Keywords: non-contact, elastography, cross-linking, ambient pressure, strain map, eye
1. Introduction
Corneal tissue is a highly innervated tissue that is extremely sensitive to contact. It is the major refractive component of the eye and plays an important role in the eye's optical performance. Corneal pathologies significantly impeding its refractive functioning, such as corneal ectasia and keratoconus, most likely arise from localized tissue weakening [1,2] due to degenerative diseases and/or after surgical intervention. Determining the mechanical material properties of corneal tissue in a least invasive but still precise manner is an ongoing challenge for diagnostic and preventive efforts of such pathologies. Imaging modalities based on air-puff deformation are used clinically to evaluate the dynamic displacement response of the examined cornea [3], but are confounded by other parameters such as intraocular pressure (IOP) and corneal thickness. As an alternative, Brillouin microscopy has recently been tested in patients with keratoconus [4]. It measures the nonlinear optical shift related to material waves inherent to the molecular structure of corneal tissue, which is indirectly related to its macroscopic elastic properties. Optical coherence elastography (OCE) is another emerging imaging technology allowing for direct measurement of tissue strain [5,6] or shear wave propagation velocity [7], both of which have a clearly defined and more direct relation to inherent material properties such as tissue stiffness, and hence directly assess mechanical characteristics. Unfortunately, all reported OCE approaches so far apply unnatural loading conditions [8] (e.g. micro- air-puff deformation or axial compression) and often are uncomfortable for the patient or difficult to administer (particularly to smaller-animal eyes). Hence, there is an unmet need for a proper, comfortable and clinically accurate approach to measuring the mechanical properties for diagnosis or in order to evaluate treatment efficacy.
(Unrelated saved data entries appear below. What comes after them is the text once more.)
-- ==== Sys2Proof/Machine/Auto.lean ====
section
/-!
DEFINITION. What the machine does by itself when no group has the turn and nothing comes from outside: the first of the happenings
that are due, in a fixed order, the pickers last (log 48).
-/
namespace Sys2Proof.Machine

/-- A happening, as its meaning at any state. -/
abbrev Due := State → Out

/-- The delivery of a message. -/
def deliveryOf (id : Nat) (m : Msg) : Option Due :=
  let t := m.typ
  if !knownType t || m.cls > 4 then some (execReservedMessageDrop id)
  else if t = tReqS then some (execMsgReqs id) else if t = tReqX then some (execMsgReqx id) else if t = tUpg then some (execMsgUpg id)
  else if t = tPExt then some (execMsgPext id) else if t = tEvN then some (execMsgEvn id) else if t = tEvD then some (execMsgEvd id)
  else if t = tSnpShr then some (execMsgSnpshr id) else if t = tSnpInv then some (execMsgSnpinv id)
  else if t = tSnpMask then some (execMsgSnpmask id) else if t = tSnpMerge then some (execMsgSnpmerge id) else if t = tInv then some (execMsgInv id)
  else if t = tAck then some (execMsgAck id) else if t = tAckD then some (execMsgAckd id) else if t = tDataS then some (execMsgDatas id none)
  else if t = tDataSN then some (execMsgDatasn id) else if t = tDataE then some (execMsgDatae id none)
  else if t = tDataP then some (execMsgDatap id none) else if t = tEvAck then some (execMsgEvack id)
  else if t = tAtomF then some (execMsgAtomf id) else if t = tAtomR then some (execMsgAtomr id) else if t = tRdU then some (execMsgRdu id)
  else if t = tRdUR then some (execMsgRdur id) else if t = tWrU then some (execMsgWru id) else if t = tWrUA then some (execMsgWrua id)
  else if t = tPut then some (execMsgPut id) else if t = tPutA then some (execMsgPuta id) else if t = tSig then some (execMsgSig id)
  else if t = tMcd then some (execMsgMcd id) else if t = tRdc then some (execMsgRdc id) else if t = tRdr then some (execMsgRdr id)
  else if t = tRsv then some (execMsgRsv id) else if t = tGnt then some (execMsgGnt id)
  else none

/-- The fabric: deliveries, acknowledgements, back-offs, withdrawn grants, deadlines, ports. -/
def fabricDue (s : State) : List Due :=
  s.net.filterMap (fun e => deliveryOf e.1 e.2) ++ (mkeys s.retryStore).map execFabricAck ++ (mkeys s.sendSeq).map execNakBackoffExpiry ++
  (mkeys s.rsvs).map execGrantWithdraw ++ s.redSets.flatMap (fun r => (mkeys r.2.chunks).map (execReductionDeadline r.1)) ++
  (mkeys s.ports).map execPortDown

/-- The accesses, completions and holds of a group. -/
def groupDue (e : Nat × Group) : List Due :=
  let g := e.1
  e.2.acc.flatMap (fun a => (List.range a.reqs.length).flatMap (fun i => [execMemAccessComplete g a.id i, execLoadFillReturn g a.id i])) ++
  (e.2.pend.filter (fun p => p.due.isNone)).map (fun p => execCompletionPoint g p.id) ++
  (if e.2.hold.isSome then [execSleepEnd g, execYieldEnd g, execWaitaWake g, execOappGrant g, execOrderedAtomicGrant g] else []) ++
  (if e.2.live then [execWatchdogExpiry g] else [])

def partDue (e : Nat × Part) : List Due :=
  (List.range e.2.wc.length).map (execWcBufferTimeout e.1) ++ e.2.tracker.map (fun t => execTrackerEntryRetire e.1 t.id)

/-- Pieces of an operation of the copy engine. -/
def enginePieces (o : EngOp) : Nat :=
  if o.opc = 0xBA then copyPieces (copyFrame o.frame)
  else if isSwitchRed o then (fabFrame o).per
  else fabPieces (fabFrame o)

/-- The engines of a core. -/
def coreDue (e : Nat × Core) : List Due :=
  let c := e.1
  (if e.2.copyQ.isEmpty then [] else [execCopyEngineOpStart c]) ++
  e.2.copyQ.flatMap (fun o => if o.started then
    ((List.range (enginePieces o)).filter (fun n => !o.pieces.contains n)).map (execCopyPieceWrite c o.id) else []) ++
  (if e.2.mxQ.isEmpty then [] else [execMatrixOpRun ⟨c, 0⟩]) ++ (if e.2.skQ.isEmpty then [] else [execSummaryOpRun ⟨c, 0⟩])

/-- The Chamois engine of a die, its intervals and its retries. -/
def dieDue (d : Nat) (x : Die) : List Due :=
  (List.range 16).flatMap (fun ch => [execChamoisOpStart d ch, execClSend d ch, execClRecv d ch, execClReduce d ch, execClCopy d ch, execClMcast d ch, execClWaitb d ch,
    execClSignal d ch, execClArrive d ch, execClLoop d ch, execClEndloop d ch, execClRange d ch, execClEnd d ch, execFallbackWatchdogLimit d ch]) ++
  (mkeys x.retry).map (execClusterRetry d) ++ [execIntervalEnd d]

/-- The service that the ring of a context asks for next. -/
def serviceDue (s : State) (cx : Nat) : List Due :=
  match ringReq s cx with
  | none => []
  | some (_, q) =>
    if q.op = 1 then [execSvcReplay q] else if q.op = 2 then [execSvcInval q] else if q.op = 3 then [execSvcCtxstart q]
    else if q.op = 4 then [execSvcCtxstop q] else if q.op = 5 then [execSvcKeyload q] else if q.op = 6 then [execSvcKeyclr q]
    else if q.op = 7 then [execSvcPlimit q] else if q.op = 8 then [execSvcAttest q] else if q.op = 9 then [execSvcGrant q] else [execSvcUnknown q]

def ctxDue (s : State) (e : Nat × Ctx) : List Due :=
  [execLogSlotFree e.1, execCompletionWordRetry e.1, execLqExchange e.1, execCommitRoundStart e.1, execCommitRoundComplete e.1] ++ serviceDue s e.1 ++
  (if e.2.stopping then [execSvcCtxstop (SvcReq.mk (.mailbox e.2.pkg) 4 (BitVec.ofNat 64 (e.1 % 64)) 0 0)] else [])

/-- The dispatcher: starts, saves under way, and placements on the dies of a context's package. -/
def dispatchDue (s : State) : List Due :=
  s.blocks.flatMap (fun e => (if e.2.stage = .placed then [execBlockStart e.1] else []) ++ (if saving s e.1 then [execPreempt e.1] else [])) ++
  s.ctxs.flatMap (fun c => [2 * c.2.pkg, 2 * c.2.pkg + 1].flatMap (fun d => match choose s d c.1 with
    | none => []
    | some (r, _) => (match savedOf s r with
      | [] => (coresOf d).flatMap (fun k => [execBlockPlace d c.1 k, execClusterReserve d c.1 k])
      | b :: bs => (b :: bs).flatMap (fun x => (coresOf d).map (execRestore x.1)))))

/-- Heads with an after word that cannot be read: a dispatcher that tries them records the failure (R351). -/
def reportDue (s : State) : List Due :=
  (s.ctxs.filter (fun c => (headsOf s c.1).any (fun e => match afterRes s e.2 with
    | .unread _ => true
    | _ => false))).map (fun c => execBlockPlace (2 * c.2.pkg) c.1 0)

/-- The picker that runs next: one that has not picked in this cycle, or any when all have. -/
def pickerDue (s : State) : Due :=
  match (activeParts s).find? (fun q => (s.part q).pickedAt != some s.clock) with
  | some q => execPickerIssue q
  | none => execPickerIssue ((activeParts s).headD 0)

/-- Everything that may be due. -/
def dueList (s : State) : List Due :=
  fabricDue s ++ s.groups.flatMap groupDue ++ s.parts.flatMap partDue ++ s.cores.flatMap coreDue ++ s.ctxs.flatMap (ctxDue s) ++
  (List.range (2 * s.packages)).flatMap (fun d => dieDue d (s.die d)) ++ dispatchDue s ++ [pickerDue s] ++ reportDue s

/-- A happening changes the state. -/
def acts (s : State) (e : Due) : Bool :=
  match e s with
  | .next t => decide (t ≠ s)
  | _ => false

/-- The machine's own next happening. -/
def nextAuto (s : State) : Option Due := (dueList s).find? (acts s)

/-- A step with nothing from outside. -/
def autoStep (s : State) : Out :=
  match nextAuto s with
  | some e => e s
  | none => .next s

end Sys2Proof.Machine
end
Corneal cross-linking (CXL) is a treatment that effectively stops the progression of degenerating corneal pathologies such as keratoconus [9]. Twenty years ago, CXL treatment was introduced as a photochemical technique to stiffen corneal tissue [10]. It requires the application of the photosensitizer riboflavin (vitamin B2) in combination with ultraviolet (UV)-A (365 nm) irradiation. The original Dresden protocol requires 30 min of riboflavin instillation, followed by 30 min of irradiation at 3 mW cm−2. Since then, a series of distinct CXL protocols has been developed that accommodate individual needs, such as shorter duration (accelerated CXL) and reduced pain tolerance (trans-epithelial CXL). Several clinical studies have reported corneal flattening after CXL treatment [11]. In consequence, patterned CXL [12] (or refractive CXL [13]) has been suggested for the correction of mild refractive errors. A drawback of all CXL treatments is the absence of a reliable tool to quantify treatment efficacy and failures early on, which occur in around 8% of treated cases [14].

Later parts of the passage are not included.